Mamba (deep learning architecture)

Last updated

Mamba [a] is a deep learning architecture focused on sequence modeling. It was developed by researchers from Carnegie Mellon University and Princeton University to address some limitations of transformer models, especially in processing long sequences. It is based on the Structured State Space sequence (S4) model. [2] [3] [4]

Contents

Architecture

To enable handling long data sequences, Mamba incorporates the Structured State Space sequence model (S4). [2] S4 can effectively and efficiently model long dependencies by combining continuous-time, recurrent, and convolutional models. These enable it to handle irregularly sampled data, unbounded context, and remain computationally efficient during training and inferencing. [5]
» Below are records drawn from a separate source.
/-- From R299, R300, R305 to R307: sealed windows on an OPEN channel of a link that is up, whose receive key may be used: DATA within its exchange, XACK
(no byte of Basin uncorrectable), REKEY in generation 2, CLOSE. One out of sequence or form fails the channel: it is CLOSED and SEQ is counted. One
in sequence whose tag does not verify fails it with AUTH counted. One that verifies counts its frame and owes its credit; a CLOSE closes the
channel, with a tag that verifies or not. From R297, R300, R305, R307, R343: windows that are not sealed, on a link that is up. A CREDIT without
payload to an OPEN channel returns frame credits up to the channel's own and changes nothing outside its link; a zero window is counted and changes
nothing else; a generation 2 PUBLIC window for Meridian, in Drydock with the channel CLOSED or in FULL with it OPEN in generation 2, is owed a
credit. A channel whose first frame waits for a credit fails at CREDIT_TIMEOUT, with TIMEOUT counted. -/
def Obligations.LinkFrames : Prop :=
  (∀ (s : State) (l : LinkId) (c : Fin 9) (win : Bytes), linkUp s l = true → win.length = 1024 → chanOfCode (leAt win 3 1) = some c →
      s.link[l].chan[c].state = .opened → keyReady s (chanKeySlot s l c true) .aqueduct (chanOwner c) = true →
      (∀ (i : Instr) (ty : Nat),
        (i = .aqdData l win ∧ ty = FrameTyp.data ∧ dataOutside s l win (leAt win 3 1) = false ∨
         i = .aqdXack l win ∧ ty = FrameTyp.xack ∧ s.basin.bad = [] ∨ i = .aqdRekey l win ∧ ty = FrameTyp.rekey ∧ s.link[l].chan[c].gen2 = true) →
        leAt win 0 1 = ty → seqFails s.link[l].chan[c] c ty win = false →
        ∃ t, exec i s = .next t ∧
          match gcmOpen (slotKey s (chanKeySlot s l c true)) (slice win 4 12) (slice win 0 32) (slice win 32 (128 * leAt win 16 1))
              (slice win (32 + 128 * leAt win 16 1) 16) with
          | some _ => t.link[l].chan[c].state = .opened ∧ t.link[l].chan[c].recvCtr = s.link[l].chan[c].recvCtr + 1 ∧
              t.link[l].chan[c].owed = s.link[l].chan[c].owed + 1
          | none => t.link[l].chan[c].state = .closed ∧ t.link[l].auth = satInc 8 s.link[l].auth ∧ t.link[l].lastChan = chanCode c) ∧
      (leAt win 0 1 = FrameTyp.close → seqFails s.link[l].chan[c] c FrameTyp.close win = false → s.link[l].chan[c].gen2 = true →
        ∃ t, exec (.aqdClose l win) s = .next t ∧ t.link[l].chan[c].state = .closed) ∧
      (∀ (i : Instr) (ty : Nat),
        (i = .aqdData l win ∧ ty = FrameTyp.data ∨ i = .aqdXack l win ∧ ty = FrameTyp.xack ∨ i = .aqdRekey l win ∧ ty = FrameTyp.rekey ∨
         i = .aqdClose l win ∧ ty = FrameTyp.close) →
        leAt win 0 1 = ty → seqFails s.link[l].chan[c] c ty win = true →
        ∃ t, exec i s = .next t ∧ t.link[l].chan[c].state = .closed ∧ t.link[l].seqErr = satInc 8 s.link[l].seqErr ∧
          t.link[l].lastChan = chanCode c)) ∧
  (∀ (s : State) (l : LinkId) (win : Bytes), linkUp s l = true →
      (∀ c : Fin 9, win.length = 1024 → leAt win 0 1 = FrameTyp.credit → leAt win 16 1 = 0 → chanOfCode (leAt win 3 1) = some c →
        s.link[l].chan[c].state = .opened →
        ∃ t, exec (.aqdCredit l win) s = .next t ∧ t = { s with link := upd s.link l fun k => { k with
          recvCount := (k.recvCount + 1) % 16
          chan := upd k.chan c fun x => { x with credits := min (creditsOf x c) (x.credits + min 16 (leAt win 17 1)) } } }) ∧
      (∃ t, exec (.aqdZero l win) s = .next t ∧
        t = { s with link := upd s.link l fun k => { k with recvCount := (k.recvCount + 1) % 16 } }) ∧
      (win.length = 1024 → leAt win 0 1 = FrameTyp.content → leAt win 1 1 = 2 → leAt win 3 1 = 0x0E →
        (s.mer.phase = .drydock ∧ s.link[l].chan[(8 : Fin 9)].state = .closed ∨
         s.mer.phase = .full ∧ s.link[l].chan[(8 : Fin 9)].state = .opened ∧ s.link[l].chan[(8 : Fin 9)].gen2 = true) →
        ∃ t, exec (.aqdPublic l win) s = .next t ∧ t.link[l].chan[(8 : Fin 9)].owed = s.link[l].chan[(8 : Fin 9)].owed + 1) ∧
      (∀ (c : Fin 9) (f : OutFrame) (q : List OutFrame), s.link[l].chan[c].state = .opened → s.link[l].chan[c].credits = 0 →
        s.link[l].chan[c].sendQ = f :: q → usesCredit f.typ = true →
        ∃ t, exec (.creditTimeout l c) s = .next t ∧ t.link[l].chan[c].state = .closed ∧ t.link[l].timeout = satInc 8 s.link[l].timeout ∧
          t.link[l].lastChan = chanCode c))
Mamba introduces significant enhancements to S4, particularly in its treatment of time-variant operations. It adopts a unique selection mechanism that adapts structured state space model (SSM) parameters based on the input. [6] [2] This enables Mamba to selectively focus on relevant information within sequences, effectively filtering out less pertinent data. The model transitions from a time-invariant to a time-varying framework, which impacts both computation and efficiency. [2] [7]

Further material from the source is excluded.